/-- An Announce: `better` is the verdict of the best master clock algorithm on this port. -/
def execAnnounce (port : PtpPort) (gm : DWord) (better : Bool) (s : State) : Out :=
  .next (onPort port.val s fun k =>
    let old := s.time.slave
    let first := !k.up && k.gm == 0
    let s := setPort port.val { k with up := true, gm := gm } s
    let s := if better ∨ old = 7 then onTime (fun t => { t with slave := port.val }) s else s
    let moved := s.time.slave != old && old != 7
    let s := if s.time.slave = port.val ∧ (moved ∨ (k.gm ≠ gm ∧ first = false)) then newMaster port.val gm s else s
    reselect s)

/-- A Delay_Resp: the mean path delay (Annex J.3). -/
def execDelayResp (port : PtpPort) (recvT : Nat) (s : State) : Out :=
  .next (onPort port.val s fun k =>
    setPort port.val { k with delay := (((k.syncArr : Int) - k.syncOrigin) + ((recvT : Int) - k.reqAt)) / 2 } s)

/-- A Pdelay_Req answered in two steps: the request's arrival, then the answer's departure. -/
def execPdelayReq (port : PtpPort) (arr : Nat) (s : State) : Out :=
  .next (onPort port.val s fun _ =>
    send .eth 0x50A [port.val, s.time.ns.toNat] (send .eth 0x503 [port.val, arr] s))

/-- A Pdelay_Resp: the request's receipt at the peer, this answer's arrival. -/
def execPdelayResp (port : PtpPort) (reqRecv : Nat) (arr : Nat) (s : State) : Out :=
  .next (onPort port.val s fun k => setPort port.val { k with respRecv := reqRecv, respArr := arr } s)

/-- A Pdelay_Resp_Follow_Up: the peer delay (Annex J.4). -/
def execPdelayRespFollowUp (port : PtpPort) (respSend : Nat) (s : State) : Out :=
  .next (onPort port.val s fun k =>
    setPort port.val { k with delay := (((k.respArr : Int) - k.reqAt) - ((respSend : Int) - k.respRecv)) / 2 } s)

/-! ### PPS_IN (R358) -/

/-- The offset of an edge from the nearest second: the second minus the edge. -/
def ppsOffset (t : Nat) : Int :=
  let r := t % 1000000000
  if r < 500000000 then -(r : Int) else 1000000000 - (r : Int)

/-- An accepted edge. -/
def ppsAccept (t : Nat) (s : State) : State :=
  let run := match s.time.ppsLast with
    | some l => if l + 999000000 ≤ t ∧ t ≤ l + 1001000000 then s.time.ppsRun + 1 else 1
    | none => 1
  let o := ppsOffset t
  let s := onTime (fun x => { x with ppsLast := some t, ppsAt := s.now, ppsRun := run, ppsOk := x.ppsOk || decide (4 ≤ run),
                                     ppsAligned := decide (o.natAbs ≤ 1000) }) s
  reselect (if s.time.source = 3 ∨ s.time.source = 4 then addSample (o * 0x100000000) s else s)

/-- A rising edge after the filter, at pod time `t` ns. -/
def execPpsEdge (t : Nat) (s : State) : Out :=
  let close := match s.time.ppsLast with
    | some l => decide (t < l + 500000000)
    | none => false
  if close then
    let n := satAdd 255 s.time.ppsIgnored 1
    .next (logRate (0x0404 * 4096) 1000000000 0x0404 0x0400 n 0 0 0 (onTime (fun x => { x with ppsIgnored := n }) s))
  else .next (ppsAccept t s)

/-- No accepted edge for 3 s. -/
def execPpsLost (s : State) : Out :=
  match s.time.ppsLast with
  | none => .next s
  | some l =>
    if s.now < s.time.ppsAt + 3000000000 then .next s
    else
    let was := s.time.source
    let s := logRec 0x0405 0x0400 ((s.time.ns.toNat - l) / 1000000000) 0 0 0 s
    let s := onTime (fun x => { x with ppsOk := false, ppsRun := 0, ppsLast := none, ppsAligned := false }) s
    .next (if was = 3 then loseSource s else reselect s)

/-! ### Alarms and time outputs (R359 to R361) -/

/-- TIME_ALARM_a_CTL.ARM. -/
def execAlarmArm (a : Fin 8) (s : State) : Out :=
  .next (onTime (fun t => { t with alarms := Tbl.set t.alarms a.val { Tbl.get {} t.alarms a.val with armed := true } }) s)

/-- The compare of an armed target. -/
def execAlarmFire (a : Fin 8) (s : State) : Out := if alarmDue s a.val then .next (fireAlarm a.val s) else .next s

/-- TOD_n_CTL.ENABLE 1 (R210, R361). -/
def execTodEnable (n : Fin 4) (s : State) : Out :=
  let k := tod s n.val
  if k.enable then .next s
  else if k.high then .next (setTod n.val { k with pending := true } s)
  else .next (setTod n.val { k with enable := true, nextAt := k.start.toNat } s)

/-- TOD_n_CTL.ENABLE 0: a high pulse ends by itself. -/
def execTodDisable (n : Fin 4) (s : State) : Out := .next (setTod n.val { tod s n.val with enable := false, pending := false } s)

/-- The width of a pulse: WIDTH, or PERIOD − 8, or 8 ns. -/
def todWidth (k : Tod) : Nat :=
  let w := if k.width = 0 then 8 else k.width.toNat
  if k.period ≠ 0 ∧ k.period.toNat ≤ w then k.period.toNat - 8 else w

/-- The counter passes the next pulse's time. -/
def execTodPulseStart (n : Fin 4) (s : State) : Out :=
  let k := tod s n.val
  if k.enable ∧ k.high = false ∧ 0 ≤ since48 s.time.ns (BitVec.ofNat 64 k.nextAt) then
    .next (setTod n.val { k with high := true, endAt := k.nextAt + todWidth k, nextAt := k.nextAt + k.period.toNat } s)
  else .next s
---
### Work order:
Beginning at the line above with "let n := satAdd 255 s.time.ppsIgnored 1" and finishing at the line with "else .next (setTod", return each line exactly and return nothing else.

### Solved problem:
    let n := satAdd 255 s.time.ppsIgnored 1
    .next (logRate (0x0404 * 4096) 1000000000 0x0404 0x0400 n 0 0 0 (onTime (fun x => { x with ppsIgnored := n }) s))
  else .next (ppsAccept t s)

/-- No accepted edge for 3 s. -/
def execPpsLost (s : State) : Out :=
  match s.time.ppsLast with
  | none => .next s
  | some l =>
    if s.now < s.time.ppsAt + 3000000000 then .next s
    else
    let was := s.time.source
    let s := logRec 0x0405 0x0400 ((s.time.ns.toNat - l) / 1000000000) 0 0 0 s
    let s := onTime (fun x => { x with ppsOk := false, ppsRun := 0, ppsLast := none, ppsAligned := false }) s
    .next (if was = 3 then loseSource s else reselect s)

/-! ### Alarms and time outputs (R359 to R361) -/

/-- TIME_ALARM_a_CTL.ARM. -/
def execAlarmArm (a : Fin 8) (s : State) : Out :=
  .next (onTime (fun t => { t with alarms := Tbl.set t.alarms a.val { Tbl.get {} t.alarms a.val with armed := true } }) s)

/-- The compare of an armed target. -/
def execAlarmFire (a : Fin 8) (s : State) : Out := if alarmDue s a.val then .next (fireAlarm a.val s) else .next s

/-- TOD_n_CTL.ENABLE 1 (R210, R361). -/
def execTodEnable (n : Fin 4) (s : State) : Out :=
  let k := tod s n.val
  if k.enable then .next s
  else if k.high then .next (setTod n.val { k with pending := true } s)
  else .next (setTod n.val { k with enable := true, nextAt := k.start.toNat } s)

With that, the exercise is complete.